The building is a five-bay, two-storey structure with coursed whitestone walls, sandstone quoins, and sandstone trim to windows and doors. It is roofed with natural slate in a pitched gabled form with half-round metal guttering. The north elevation, which fronts onto Springhill Road, displays five bays of segmented-headed, shallow recessed windows divided by broad piers. Each recess contains a two-light segmented-headed window at ground and first floor levels, though some are now boarded up. The central bay features a large door opening with a sliding wood door.

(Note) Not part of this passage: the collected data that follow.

/-- The master of A or B (R419 to R425), or a member's copy of it (R444). -/
structure Domain where
  /-- The value at the last tick, in units, and the instant of that tick in L. -/
  time   : Nat := 0
  tickAt : Nat := 0
  acc    : Int := 0
  /-- FREQ_ADJ, SLEW_MAX and DOM_BASE in force since the last tick. -/
  freq   : Int := 0
  slew   : Nat := 5000
  base   : Nat := 0
  /-- A PHASE_ADJ that waits for the next tick (R420). -/
  phaseNew : Option Int := none
  /-- Declared state changes, oldest first. -/
  changes : List StateChange := []
  /-- When it became LOCKED, and when it was last steered, in L. -/
  lockedAt : Nat := 0
  steerAt  : Nat := 0
  hold   : Option Hold := none
  /-- A member's copy: the rate its servo holds and the servo's sum (R428, R446); its replica state and marker counts. -/
  rate   : Int := 0
  integ  : Int := 0
  rstate : Nat := 1
  good   : Nat := 0
  bad    : Nat := 0
deriving DecidableEq, Repr

/-- A replica of a domain in a tile's time unit or a port slot (R426 to R429). -/
structure Replica where
  time   : Nat := 0
  tickAt : Nat := 0
  rate   : Int := 0
  integ  : Int := 0
  acc    : Int := 0
  good   : Nat := 0
  bad    : Nat := 0
  missed : Nat := 0
  /-- A marker came since the last tick. -/
  seen   : Bool := false
  /-- Path delay in use and as last measured, in units (R427). -/
  delay  : Int := 0
  delayTo : Int := 0
  /-- The marker on its way: the value sent with it. -/
  sent   : Option Nat := none
  /-- When the path delay was measured since the replica entered ACQUIRE, in L (R427). -/
  delayAt : Option Nat := none
  /-- Consecutive markers of a state, and the state: 0 ACQUIRE, 1 LOCKED, 2 FAULT; whether its island runs. -/
  state  : Nat := 0
  running : Bool := false
  /-- A complement mismatch of the active domain and O was found and the next marker is awaited (R584). -/
  stale  : Bool := false
deriving DecidableEq, Repr

/-- The values held in complement storage (R583, R584). A name stands in `State.pairBad` while its two halves are not
complementary. -/
inductive PairName where
  | steer (d : Nat)
  | active
  | replicaActive (rep : Nat)
  | current (t pipe : Nat)
  | slot (k : Nat)
  | operBase (p : Nat)
  | lcRunning
  | lcStored
  | corePwr (t : Nat)
  | basinPwr (t : Nat)
  | retain (t : Nat)
  | tilePower (t : Nat)
deriving DecidableEq, Repr

/-- The phase of a lane's deep rest (R177 to R181). -/
inductive RestPhase where
  | out | entering | rest | pll | cal
deriving DecidableEq, Repr

/-- A lane, beside its objects (Serial Lanes; Link Bring-up). -/
structure Lane where
  restPhase : RestPhase := .out
  restAt    : Nat := 0
  /-- The request held while the other is carried out (R181): true rest, false exit. -/
  restHeld  : Option Bool := none
  /-- PLL attempts in this exit (R180). -/
  pllTries  : Nat := 0
  /-- When the request held for the end of the first step of an exit came (R181). -/
  heldAt    : Nat := 0
  /-- The taps and adaptation values kept over a rest replace the preset at the next training (R179). -/
  kept      : Bool := false
  /-- When LOL last deasserted; when LOS or LOL last asserted (R167). -/
  lolClearAt : Nat := 0
  lostAt    : Option Nat := none
  /-- An SNR window good enough for BIT_LOCK has ended since entry (R184). -/
  snrGood   : Bool := false
  /-- Adaptation frozen since the last update boundary (R158); updates in a row with no tap moved by more than one (R190). -/
  frozen    : Bool := false
  steady    : Nat := 0
  /-- Training complete on the lane; the partner's status on it; the training control field last sent (R190, R191). -/
  trained   : Bool := false
  partnerTrain : PartnerTrain := ⟨false, false⟩
  sentTrain : Option (Bool × Bool) := none
  /-- The lane trains while its port is ACTIVE (R212, R221): 1 trains, 2 waits for its back-off; since when; its own failed attempts; the back-off's end. -/
  alone     : Nat := 0
  aloneAt   : Nat := 0
  aloneTries : Nat := 0
  aloneEnd  : Nat := 0
  /-- Span alignment (R201, R202): aligned; where codewords begin in the count of blocks, modulo 20; the block of the last good comma; commas missed in a row. -/
  aligned   : Bool := false
  codeword  : Option Nat := none
  lastComma : Option Nat := none
  missed    : Nat := 0
  /-- The last CAP block received, how often in a row, and whether one came with SEEN (R204). -/
  cap       : Option Cap := none
  capRuns   : Nat := 0
  capSeen   : Bool := false
  /-- Uncorrectable codewords since an instant (R209). -/
  uncorr    : List Nat := []
  /-- Dropped by sparing (R210, R212). -/
  dropped   : Bool := false
  /-- Corrected symbols and an uncorrectable codeword since the last sample of the proof store (R546). -/
  fecSec    : Nat := 0
  uncSec    : Bool := false
  /-- TX_INVERT, RX_INVERT, the sequence detector and the precoding request in force since the last bring-up (R155, R160, R161). -/
  txInverted : Bool := false
  rxInverted : Bool := false
  seqDet    : Bool := false
  precodeAsk : Bool := false
deriving DecidableEq, Repr
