/-- A copy is ended as after a late conflict: discarded where it has not started, otherwise left to end bad (R273, R40). -/
def State.endCopy (s : State) (fid h : Nat) : State :=
  match s.copy fid h with
  | none => s
  | some c =>
    if c.place = .sending ∨ c.place = .delivering then s.modCopy fid h (fun x => { x with bad := true, complete := true })
    else (s.peak fid h).discardCopy fid h 6

/-- Every copy of a frame is ended, its pending charge is made, and the frame itself is done (R273, R274, R330). -/
def State.endFrame (s : State) (fid : Nat) : State :=
  let s1 := (s.copiesOf fid).foldl (fun a h => a.endCopy fid h) ((s.countCut fid).chargeSoFar fid)
  ((s1.modFrame fid (fun f => { f with bad := true, lastSeg := true })).land fid).tidy fid

/-- The head frame of a queue is discarded if no open run can hold it (R390). -/
def State.checkOversize (s : State) (p q : Nat) : State :=
  match s.headOf p q with
  | some (fid, h) =>
    if s.oversize p q fid h then
      (((s.modQueue p q (fun x => { x with frames := x.frames.drop 1 })).lose fid h 6).bump (O.HATCH_OVERSIZE p)).nextHead p q (s.vtime p)
    else s
  | none => s

/-- The pending list starts, or its pair is found not complementary; a new list is held against every head (R394, R390, R584). -/
def State.listStart (s : State) (p : Nat) : State :=
  match s.startDue p with
  | none => s
  | some x =>
    if !s.pairOk (.operBase p) then s.hatchMismatch p
    else (s.promote p x).each (List.range 16) (fun q a => a.checkOversize p q)

/-- HATCH_COMMIT is taken; a start due in the same cycle comes first (R392, R395). -/
def State.hatchCommit (s : State) (p : Nat) : State := (s.listStart p).takeCommit p

/-- The launch frames of a port are judged anew: none that waits is declared late (R383). -/
def State.launchesAnew (s : State) (p : Nat) : State :=
  (s.each (List.range 16) (fun q a => a.modQueue p q (fun x => { x with head := { x.head with late := false } }))).modPort p (fun y =>
    { y with sel := y.sel.map (fun z => { z with head := { z.head with late := false } }) })

/-- The frame in transmission began `step` units later in a time that has stepped (R383, R405). -/
def State.shiftTx (s : State) (p : Nat) (step : Int) : State :=
  s.modBurin p (fun b => { b with tx := b.tx.map (fun x => { x with ref := ((x.ref : Int) + step).toNat }) })

/-- A re-epoch of the active domain: at each port, the start of a pending list is computed again, and queued launch times are judged against the new time; `old` is
the state before (R383). -/
def State.hatchReepoch (s old : State) : State :=
  s.each ((List.range s.variant.ports).filter s.portUp) (fun p a =>
    let b := (a.launchesAnew p).shiftTx p ((a.txRef p : Int) - old.txRef p)
    match (b.burin p).pend with
    | some x => b.startPend p x (b.txRef p)
    | none => b)

/-! Selection. -/

/-- The bits per µs that a port sends. -/
def State.txMbps (s : State) (p : Nat) : Nat :=
  max 1 (if s.obj (O.SPEED_NOW p) = 0 then s.obj (O.NOMINAL_RATE p) else s.obj (O.SPEED_NOW p))

/-- The bytes of the frame in transmission that remain to be sent; an unknown length counts as the longest (R359, R382). -/
def State.remaining (s : State) (p : Nat) (x : Tx) : Nat :=
  let n := match s.both x.fid x.h with
    | some (c, f) => if c.complete then c.len f else s.longest p
    | none => 0
  n - (s.now - x.began) * s.txMbps p / (8 * usU)

/-- The port is at its selection point (R359, R360), with its tile's Burin on (R553). -/
def State.selectionPoint (s : State) (p : Nat) : Bool :=
  bit (s.obj (O.PD_ON (tileOf p))) 47 && s.obj (O.LINK_STATE p) == 6 && !s.stackMute p && (s.port p).sel.isNone && !(s.port p).hdWait &&
  (match (s.burin p).tx with | none => true | some x => decide (s.remaining p x ≤ 2048))

/-- The end of the frame in transmission, as gates refer to it, in units (R382, R405). -/
def State.txEnd (s : State) (p : Nat) : Nat :=
  match (s.burin p).tx with
  | none => 0
  | some x => x.ref + ceilDiv (s.duration p x.q x.fid x.h * nsU) 1000

/-- The instant a frame selected now would start (R405). -/
def State.startAtNext (s : State) (p : Nat) : Nat := max (s.txRef p + 10 * nsU) (s.txEnd p)

/-- The head launch frame of a queue is late at a start instant (R400). -/
def lateAt (t : Int) (start : Nat) : Bool := t + nsU < start

/-- Late head frames of a queue are declared: discarded under LATE_DROP, marked otherwise (R400). -/
def State.declareLate (s : State) (p q ts : Nat) : Nat → State
  | 0 => s
  | n + 1 =>
    match s.headOf p q with
    | none => s
    | some (fid, h) =>
      match s.launchT p fid h (s.queue p q).head with
      | none => s
      | some t =>
        if !lateAt t ts then s
        else if bit (s.queue p q).head.cfg 1 then
          let s1 := ((((s.modQueue p q (fun x => { x with frames := x.frames.drop 1 })).lose fid h 2).launchStat p q 2).launchLate p q)
          (s1.nextHead p q (s.vtime p)).declareLate p q ts n
        else s.modQueue p q (fun x => { x with head := { x.head with late := true } })

/-- What the Burin weighs of a queue at a selection point: its head's launch time, if it is a launch frame, and whether the head may be
sent (R405). -/
structure Offer where
  q     : Nat
  fid   : Nat
  h     : Nat
  t     : Option Int
  ok    : Bool
deriving DecidableEq, Repr

/-- The earliest launch time not before `ts` among the unpaused heads (R405). -/
def State.nextLaunch (s : State) (p ts : Nat) : Option Int :=
  (List.range 16).foldl (fun a q =>
    match s.headOf p q with
    | none => a
    | some (fid, h) =>
      match s.launchT p fid h (s.queue p q).head with
      | none => a
      | some t =>
        if s.paused p (s.prioOf p q) ∨ t < ts then a
        else match a with
          | none => some t
          | some b => some (min b t)) none

/-- Whether the head of a queue may be sent at `ts` (R405, R382). -/
def State.offer (s : State) (p ts : Nat) (next : Option Int) (q : Nat) : Option Offer :=
  match s.headOf p q with
  | none => none
  | some (fid, h) =>
    match s.both fid h with
    | none => none
    | some (c, f) =>
      let d := s.duration p q fid h
      let t := s.launchT p fid h (s.queue p q).head
      let ready := c.complete || s.mayCut p q c f
      let pausedNow := s.paused p (s.prioOf p q)
      let guard := match next with
        | none => true
        | some n => decide (((ts * 1000 + d * nsU : Nat) : Int) ≤ n * 1000)
      let ok := match t with
        | some l =>
          if lateAt l ts then s.fitsAt p q ts d
          else
            let st := max ts l.toNat
            s.fitsAt p q st d && decide (l - ts ≤ (s.obj (O.LAUNCH_LEAD p) * nsU : Nat))
        | none => s.fitsAt p q ts d && guard && s.queueConforms p q && s.portConforms p
      some ⟨q, fid, h, t, ready && !pausedNow && ok⟩

/-- A queue after a selection point: an eligible queue that was held is tagged from V, a queue that may not send is held, and points at which
its shaper did not conform are counted (R362, R366, R380). -/
def State.atPoint (s : State) (p : Nat) (o : Offer) : State :=
  let v := s.vtime p
  let x := s.queue p o.q
  let m := metered (s.tagLen o.fid o.h) (s.overhead p o.q)
  let f1 := tagAdd v (tagInc m (s.weight p o.q))
  let again := o.ok && x.held && x.head.tagged && precedes x.head.f f1
  s.modQueue p o.q (fun y => { y with
    held := !o.ok, shapeHeld := if s.queueConforms p o.q then y.shapeHeld else y.shapeHeld + 1,
    head := if again then { y.head with f := f1, w := s.weight p o.q, m := m } else y.head })

/-- The offer to take: the launch frame with the smallest launch time, otherwise the smallest tag; the lower queue between equals (R363,
R405). -/
def State.best (s : State) (p : Nat) (l : List Offer) : Option Offer :=
  let launch := l.filter (fun o => o.t.isSome)
  if launch.isEmpty then
    l.foldl (fun a o => match a with
      | none => some o
      | some b => if precedes (s.queue p o.q).head.f (s.queue p b.q).head.f then some o else a) none
  else
    launch.foldl (fun a o => match a with
      | none => some o
      | some b => if o.t.getD 0 < b.t.getD 0 then some o else a) none

/-- A frame is handed to the port slot, and the next frame of its queue becomes head (R362, R363, R403). -/
def State.take (s : State) (p : Nat) (o : Offer) : State :=
  let hd := (s.queue p o.q).head
  let s1 := s.modPort p (fun y => { y with sel := some ⟨o.fid, o.h, o.q, hd⟩ })
  let s2 := (s1.modCopy o.fid o.h (fun c => { c with place := .selected })).modQueue p o.q (fun x => { x with frames := x.frames.drop 1 })
  if o.t.isSome then s2.nextHead p o.q (s.vtime p)
  else (s2.setObj (O.VTIME p) hd.f).nextHead p o.q hd.f

/-- The Burin makes a selection for a port (R359 to R368, R405). -/
def State.select (s0 : State) (p : Nat) : State :=
  let s := s0.shaperRefill p
  if !s.selectionPoint p then s
  else
    let ts := s.startAtNext p
    let s1 := s.each (List.range 16) (fun q a => a.declareLate p q ts ((a.queue p q).frames.length + 1))
    let next := s1.nextLaunch p ts
    let offers := (List.range 16).filterMap (s1.offer p ts next)
    let s2 := offers.foldl (fun a o => a.atPoint p o) s1
    let s3 := if offers.isEmpty ∨ s2.portConforms p then s2 else s2.modBurin p (fun b => { b with held := b.held + 1 })
    match s3.best p (offers.filter (·.ok)) with
    | none => s3
    | some o => s3.take p o

end Sys2Proof.Machine
end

The west gable contains a Perron-type external stairway with flights ascending to a first-floor landing. Above the landing sits a flat-roofed canopy supported on a pair of sandstone ashlar piers rising from ground level. The stair flights have solid balustrades with a round stone handrail and vertically tooled infill panels; the balustrade returns outwards at the bottom, and the space beneath the flights is infilled with ashlar sandstone. Above the canopy is a round-headed opening with a plain band. The gable wall is built of coursed white limestone with sandstone quoins and timber barge boards with generous overhang. The space under the landing has been boarded up. Steps are in sandstone, and a single-panel door provides access to the first floor. A bellcote may originally have surmounted the west gable. The east side is heavily overgrown with ivy and is assumed to mirror the west side, except that the central bay has a two-storey concrete-block toilet addition. The south gable, built of coursed white limestone, has a single-storey flat-roofed concrete-block shed added in line.

The building occupies a generous, unkempt site on Springhill Road just within the Moneymore Conservation Area boundary. In the northeast corner of the site stands a derelict cottage, four bays long and contemporary with the barn, originally built for a storekeeper. It features a sheeted timber door in the second bay and three boarded-up segmented-headed windows. The cottage walls are built of coursed white limestone with red brick trim to windows and painted stone. The roof is natural slate with two asymmetrically placed chimney stacks not sited on the gables; the gables are stone-faced and windowless. To the rear is a narrow enclosed yard with ruinous stores opposite the cottage. The building yard is heavily overgrown with vegetation.

The Drapers' Company commissioned this building to provide a common barn for Moneymore where grain could be threshed. Booth prepared drawings in 1840, and the building was completed in 1843 by builder D. Magee. There is little recorded evidence of how the building was historically used. Currently, the ground floor operates as a repair garage, though not consistently open, while the upper floor is used as an indoor bowling alley. The minimal outward signs of activity suggest current site usage is minimal.

The building is of industrial archaeological interest and represents a rare survival of a purpose-built grain barn from this period in the region.